Джек постукивает по рулю, изучая лица пешеходов и проезжающие по другой стороне дороги машины. Он наклоняет голову, чтобы видеть колышущийся на ветру флаг на парковке. Прислонившись головой к окну, я наблюдаю, как по небу плывут легкие прозрачные облачка, какие обычно бывают в пустыне. Они кажутся ненастоящими. Билет на самолет до Большого каньона двадцать с лишним лет назад стал моим единственным на сегодняшний момент приближением к пустыне. Предполагалось, что это мое желание, мое путешествие мечты, веха, отмечающая конец моей жизни, и почему-то мне кажется правильным и одновременно неправильным, что мы сидим здесь, уставившись в бездну собственных темных мыслей.

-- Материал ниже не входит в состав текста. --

/-- What else a request performed at this package's homes or at its host does: gathered bits, marks of a write, the release of
its group, promotes (sent for an acquire here; the home of another package's says in its answer that there are some; found
before the write changes the marks, R287), and the L1 of its core. An acquire of scope clu or wider clears that L1 (R283). `keys`
are the keys and sizes of its pieces, `new_` the line's bytes after it. -/
def State.performedAs (s : State) (r : Req) (keys : List (Nat × Nat)) (new_ : List Byte) : State :=
  let narrow (sc : Nat) : Bool := s.promotable r sc keys
  let s := if r.scr then s else s.gatherReq r
  let s := if r.kind.writes && !r.scr then s.markWrite r keys else s
  let s := match r.who, r.rel with
    | .group b g _, some _ => s.modGroup b g fun g => { g with rels := max g.rels r.id }
    | _, _ => s
  let s := match r.who, r.acq with
    | .peer _ _, _ => s
    | _, some sc =>
      let s := if 2 ≤ sc && !r.scr && narrow sc then s.sendPromotes r sc else s
      if 2 ≤ sc then s.l1Acquire r.who r.core else s
    | _, none => s
  let s := if r.scr then s else if r.kind == .store then s.l1Written r else if r.fill then s else s.l1Drop r.core r.line
  if r.fill then s.l1Fill r new_ else s

/-- A request fails, and with it every other one merged into its depot entry that is under way (R223). -/
def State.failAll (s : State) (r : Req) (stat cause : Nat) : State :=
  let hit (q : Req) : Bool := q.id == r.id || (r.merge != 0 && q.merge == r.merge && inFlight q)
  { s with fab := { s.fab with reqs := s.fab.reqs.map fun q => if hit q then { q with phase := .failed stat cause } else q } }

/-- Performs pieces of an atomic lane by lane, each lane's update a write of its own (R429, R431): the watchpoints see it, and a
hit that stops a package holds the lanes after it back (R304 to R307). Answers the old values of the lanes performed. -/
def State.performLanes (s : State) (r : Req) (keyOf : DWord → Nat) : List Part → State × List DWord
  | [] => (s, [])
  | p :: ps =>
    let old := s.fab.mem.bytes (keyOf r.line) 64
    let (m, v) := performPart s.fab.mem r p (keyOf p.va)
    let s' : State := { s with fab := { s.fab with mem := m } }
    let s' := s'.watchReq { r with parts := [p] } old (m.bytes (keyOf r.line) 64)
    if s'.heldByStop r && decide (r.done < r.parts.length) then (s', [v])
    else
      let (s', vs) := s'.performLanes r keyOf ps
      (s', v :: vs)

/-- Performs the pieces of a request in the memory of this package, as one write or, an atomic's, lane by lane: the old values of
those performed. -/
def State.performData (s : State) (r : Req) (keyOf : DWord → Nat) (ps : List Part) : State × List DWord :=
  if r.kind == .atom && !r.scr then s.performLanes r keyOf ps
  else
    let old := s.fab.mem.bytes (keyOf r.line) 64
    let (m, vals) := performParts s.fab.mem r keyOf ps
    let s' : State := { s with fab := { s.fab with mem := m } }
    (if r.kind.writes && !r.scr then s'.watchReq r old (m.bytes (keyOf r.line) 64) else s', vals)

/-- The lanes of an atomic that it has performed already. -/
def lanesDone (r : Req) : Nat := if r.kind == .atom && decide (r.done < r.parts.length) then r.done else 0

/-- Performs a request whose checks have passed in the memory of this package: its data, what else it does, and the answer.
A line with an uncorrectable error is never delivered, and a die cache's is invalidated (R15, R190). -/
def State.perform (s : State) (r : Req) (keyOf : DWord → Nat) : State :=
  let keys := r.parts.map fun p => (keyOf p.va, p.size)
  let lk := keyOf r.line
  let n := lanesDone r
  if !r.scr && (s.fab.bad ++ s.fab.cbad).any fun k => lk ≤ k && k < lk + 64 then
    State.failAll { s with fab := { s.fab with cbad := s.fab.cbad.filter fun k => !(lk ≤ k && k < lk + 64) } } r statUncorr 0
  else
    let promote := match r.who, r.acq with | .peer _ _, some sc => s.promotable r sc keys | _, _ => false
    let (s, vals) := s.performData r keyOf (r.parts.drop n)
    let vals := r.vals.take n ++ vals
    if vals.length < r.parts.length then s.modReq r.id fun r => { r with phase := .flying, vals := vals, done := vals.length }
    else
      (s.performedAs r keys (s.fab.mem.bytes lk 64)).modReq r.id fun r =>
        { r with phase := .answered, vals := vals, fill := r.fill || promote }

/-! ### Page faults (R112) -/

/-- The SRCID of the relays, of the queue engine and the Yeleno engines, and of the firmware (R495); the die field is I/O
die 0. -/
def relaySrc : BitVec 16 := unitSrc 5
def queueSrc : BitVec 16 := unitSrc 6
def firmSrc : BitVec 16 := unitSrc 4

/-- The core number the requests of I/O-die agents carry: none. -/
def ioCore : Nat := 256

/-- The pieces of an access of n bytes at an address, of at most 8 bytes each and within lines, with their data. -/
def bytePieces (va : DWord) (bs : List Byte) : Nat → Nat → List Part
  | 0, _ => []
  | fuel + 1, i =>
    if bs.length ≤ i then []
    else
      let a := va + BitVec.ofNat 64 i
      let n := min (8 - a.toNat % 8) (bs.length - i)
      { lane := i, va := a, size := n, data := BitVec.ofNat 64 (natOfBytes ((bs.drop i).take n)) }
        :: bytePieces va bs fuel (i + n)

/-- Sends a relay message to another package, on VL 2 (R29). -/
def State.relayTo (s : State) (pkg : Nat) (m : RelayMsg) : State :=
  let p : Packet := {
    hdr := BitVec.ofNat 9 pkg ++ BitVec.ofNat 9 s.own ++ (0x07 : BitVec 6) ++ (0 : BitVec 4) ++ (0 : BitVec 12)
      ++ (0 : BitVec 8) ++ relaySrc ++ (0 : BitVec 64), relay := some m }
  { s with lnk := { s.lnk with queue := s.lnk.queue ++ [(2, pkg, p)] } }

/-- Sends one access of bytes of one line by an I/O-die agent; `purpose` and `arg` say what it serves (log entry 13). -/
def State.unitSend (s : State) (purpose arg : Nat) (src : BitVec 16) (kind : AccKind) (va : DWord) (bs : List Byte)
    (deps : List Nat) (rel : Option Nat) : State × Nat :=
  let va := s.resolve va
  s.send {
    id := 0, kind := kind, core := ioCore, who := .unit purpose arg, line := lineOf va
    parts := bytePieces va bs bs.length 0, deps := deps, rel := rel, srcid := src }

/-- Splits bytes at an address into the parts of each line. -/
def lineChunks (va : DWord) (bs : List Byte) : Nat → List (DWord × List Byte)
  | 0 => []
  | fuel + 1 =>
    if bs.isEmpty then []
    else
      let n := 64 - va.toNat % 64
      (va, bs.take n) :: lineChunks (va + BitVec.ofNat 64 n) (bs.drop n) fuel

/-- A ring is set: its base is a region 6 VA of this package (R112, R192). -/
def State.ringSet (s : State) (ring : DWord) : Bool :=
  let base := ring &&& 0xFFFFFFFFFFFFF000
  base != 0 && vaLegal base && s.isOwn base && vaRgn base == 6

/-- A slot of a ring in host memory: the VA of entry k of a ring register's ring of 2^(SZ + 4) entries, and whether entry k may be
written, the host having taken `head` (R112, R192). -/
def ringSlot (ring : DWord) (k bytes : Nat) : DWord :=
  (ring &&& 0xFFFFFFFFFFFFF000) + BitVec.ofNat 64 (k % 2 ^ ((ring.extractLsb' 8 4).toNat + 4) * bytes)
def State.ringRoom (s : State) (ring head : DWord) (k : Nat) : Bool :=
  s.ringSet ring && decide ((BitVec.ofNat 32 k - head.setWidth 32).toNat < 2 ^ ((ring.extractLsb' 8 4).toNat + 4))

/-- Writes the oldest page-fault record into the host's ring when a slot is free, one record at a time; while port A is down the
firmware waits (R112, log entry 40). -/
def State.pageFaultOut (s : State) : State :=
  match s.fw.pf with
  | [] => s
  | r :: _ =>
    let ring := s.reg .xltHring 0
    if s.fw.pfBusy || !s.ringRoom ring (s.reg .xltHhead 0) s.fw.pfTail || !s.portUp 0 then s
    else (State.unitSend { s with fw := { s.fw with pfBusy := true } } 8 0 firmSrc .store (ringSlot ring s.fw.pfTail 32) r [] none).1

/-- Entries of the error log are dropped and counted (R192). -/
def State.lostEntries (s : State) (n : Nat) : State :=
  s.setReg .fwcEllost 0 (BitVec.ofNat 64 (min (2 ^ 32 - 1) ((s.reg .fwcEllost 0).toNat + n)))

/-- Writes the oldest accepted entry of the error log, both its lines at once; those that wait while no ring is set any more are
dropped (R192). -/
def State.errorLogOut (s : State) : State :=
  match s.fw.el with
  | [] => s
  | e :: _ =>
    if s.fw.elBusy ≠ 0 then s
    else if !s.ringSet (s.reg .fwcElog 0) then State.lostEntries { s with fw := { s.fw with el := [] } } s.fw.el.length
    else if !s.portUp 0 then s
    else
      let va := ringSlot (s.reg .fwcElog 0) e.1 128
      (lineChunks va e.2 2).foldl (fun (s : State) c =>
        (State.unitSend { s with fw := { s.fw with elBusy := s.fw.elBusy + 1 } } 9 0 firmSrc .store c.1 c.2 [] none).1)
        { s with fw := { s.fw with elBad := false } }

/-- The page that an absent address lies in: its leaf's, and 64 KiB where nothing is mapped (log entry 88). -/
def State.absentPage (s : State) (home : Nat) (va : DWord) : DWord :=
  match s.lookup home va with
  | .leaf _ size _ _ => va &&& ~~~(BitVec.ofNat 64 (size - 1))
  | _ => pageOf va

/-- Posts a page-fault record the first time a home finds a page absent (R112). -/
def State.postAbsent (s : State) (home : Nat) (r : Req) (cause : Nat) : State :=
  let page := s.absentPage home (s.resolve r.line)
  if s.fab.posted.contains (home, page) then s
  else
    let pkg := match r.who with | .peer p _ => p | _ => s.own
    let rec_ := bytesLE 8 page.toNat ++ bytesLE 1 (kindCode r.kind) ++ bytesLE 1 cause ++ bytesLE 2 pkg
      ++ bytesLE 2 r.srcid.toNat ++ bytesLE 2 0 ++ bytesLE 8 s.clk.ref ++ bytesLE 8 s.fw.pfSeq
    State.pageFaultOut { s with
      fab := { s.fab with posted := (home, page) :: s.fab.posted }
      fw := { s.fw with pfSeq := s.fw.pfSeq + 1, pf := s.fw.pf ++ [rec_] } }

/-! ### The host's memory (R17, R19, R100) -/

/-- The package number under which messages to the host stand among those outstanding: no package's. -/
def hostPkg : Nat := 512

Внезапно я понимаю, что больше не хочу видеть Большой каньон.
Серые облака начинают собираться, как перекати-поле. Они наползают на солнце, отбрасывая тень на машину. Я закрываю глаза и делаю медленный глубокий вдох, исполненная решимости обуздать свой дурной настрой. Джек приоткрывает окно, а Хулио беспокойно ерзает на заднем сиденье. Воздух покалывает от предчувствия чего-то, недоступного моему пониманию, и я открываю глаза, внезапно встревожившись.
Джек до предела опускает свое окно, и сквозь него задувает холодный ветер, принося с собой тяжелый запах пыли и креозота. На лобовом стекле появляется капля дождя. Потом еще одна. И еще. Показания термометра на приборной панели начинают падать.